- cross-posted to:
- politics@lemmy.world
- cross-posted to:
- politics@lemmy.world
Some of the seven Democrats who voted for Noem say they’d now oppose her in the wake of Trump’s aggressive deportation plans and last week’s incident involving Sen. Alex Padilla.
Five days after Donald Trump’s inauguration, seven Senate Democrats voted to confirm Kristi Noem to lead the Department of Homeland Security.
Nearly 5 months later, most of them are critical of her, with some going as far as to say they regret their votes.
“I’m very disappointed. I’m very disappointed in her,” Sen. Tim Kaine, D-Va., told NBC News this week. “If I were voting on her today, I definitely wouldn’t vote for her.”
Freshman Sen. Andy Kim, D-N.J., also said he would vote differently and oppose her nomination if he could do it again.
Americans, pay attention. Both parties are selling you out. This is evidence. Republicans, their approach, while brutal, is refreshingly honest.
Democrats merely pretend they care about you. They don’t. They, like the Republicans, only wish to continue playing the game at your expense. If they actually cared about you, Rove v. Wade would have been enshrined as a Constitutional right ages ago, rather than used as a political football.
Time to create REAL alternatives for yourselves.
Primary them by all means but not supporting an alternative against the current gov is supporting the fascist status quo.
Need to support AOC and Bernie to overall that party while the stupid FPTP system exists.
Catch 22. A vote for either party is also a vote for FPTP because neither of them want to get rid of it since they both benefit from it.

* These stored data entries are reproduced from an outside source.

/-- The rows of 40_engine.md R100's table for LOAD, the engine step, the resumes of SUPPLY and CONSUME, PEEK, POKE, STATE,
DUPLICATE, and the terminal states (out-of-turn commands have a statement of their own). -/
def Obligations.ExecStateTransitions : Prop :=
  (∀ (p : Params) (latch : Dir) (image : List Word) (s : State), load p latch image = .next s → s.st = .running) ∧
  (∀ s t : State, s.st = .running → step s = .next t →
    t.st = .faulted ∨
      ∃ i, decode (s.mem.read s.ip) = .ok i ∧
        (i.opcode = .inp → t.st = .awaitingInput) ∧ (i.opcode = .out → t.st = .hasOutput) ∧
        (i.opcode = .hlt → t.st = .halted) ∧
        (i.opcode ≠ .inp → i.opcode ≠ .out → i.opcode ≠ .hlt → t.st = .running)) ∧
  (∀ (v : Word) (s : State),
    ((resumeInput v s).st = .running ↔ ∃ t, completeInput v s = .ok t) ∧
    ((resumeInput v s).st = .faulted ↔ ∃ r, completeInput v s = .error r)) ∧
  (∀ s : State,
    ((resumeOutput s).1.st = .running ↔ ∃ t, completeOutput s = .ok t) ∧
    ((resumeOutput s).1.st = .faulted ↔ ∃ r, completeOutput s = .error r)) ∧
  (∀ (n a : Nat) (v : Word) (c : Command) (s t : State) (r : Reply),
    c = .peek a ∨ c = .poke a v ∨ c = .state ∨ c = .duplicate → perform n c s = .next (t, r) → t.st = s.st) ∧
  (∀ (n : Nat) (c : Command) (s t : State) (r : Reply), s.Terminal → perform n c s = .next (t, r) → t.st = s.st)

/-- 40_engine.md R99 with 10_state.md R25 (POKE in a terminal state is the spec's decision D15, log entry 17): no
session of host commands moves a terminal machine: `st`, `ip`, `rb` and `dir` stay, and without a POKE everything
does. -/
def Obligations.TerminalStatesAreFinal : Prop :=
  ∀ (cs : List (Nat × Command)) (s : State), s.Terminal →
    (session cs s).st = s.st ∧ (session cs s).ip = s.ip ∧ (session cs s).rb = s.rb ∧ (session cs s).dir = s.dir ∧
      ((∀ n a v, (n, Command.poke a v) ∉ cs) → session cs s = s)

/-! ## The invariant -/

/-- The invariant of the model (the clauses cite 10_state.md R21, R32, 20_memory.md R43, 40_engine.md R108, 00_scope.md
R9) is kept by every step from every state that meets it. -/
def Obligations.StepKeepsInvariant : Prop :=
  ∀ s t : State, s.Inv → step s = .next t → t.Inv

/-- The invariant is kept by every host command, whatever its step budget, and by every session of commands. -/
def Obligations.CommandsKeepInvariant : Prop :=
  (∀ (n : Nat) (c : Command) (s t : State) (r : Reply), s.Inv → perform n c s = .next (t, r) → t.Inv) ∧
  ∀ (cs : List (Nat × Command)) (s : State), s.Inv → (session cs s).Inv

/-- Every machine LOAD makes meets the invariant, whatever the image and the unspecified latch. -/
def Obligations.LoadedMachineMeetsInvariant : Prop :=
  ∀ (p : Params) (latch : Dir) (image : List Word) (s : State), p.wf → load p latch image = .next s → s.Inv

Which is why you primary the current reps. Of BOTH parties.
I can’t vote in both primaries.
Of course not. Pick the one that’s most likely going to get elected. Or if that’s R and you can’t bring yourself to be involved in R politics, primary the D.
The point is that this isn’t something that should be limited to a single party.
Believe it or not, not everyone on Lemmy who’s in the US votes D across the board.
Want to tell me the playbook for how FPTP goes while avoiding one of the main parties.
Yeah, because Congress can just crank Constitutional amendments out effortlessly, no problem, right?
They had a chance with all the majority they needed under one of Obamas terms and they didnt bring it to the floor.
A constitutional amendment requires approval by ²⁄₃ of each house of congress & ratification by ³⁄₄ of states. Can you link to a resource stating when they had the supermajorities in congress to do that?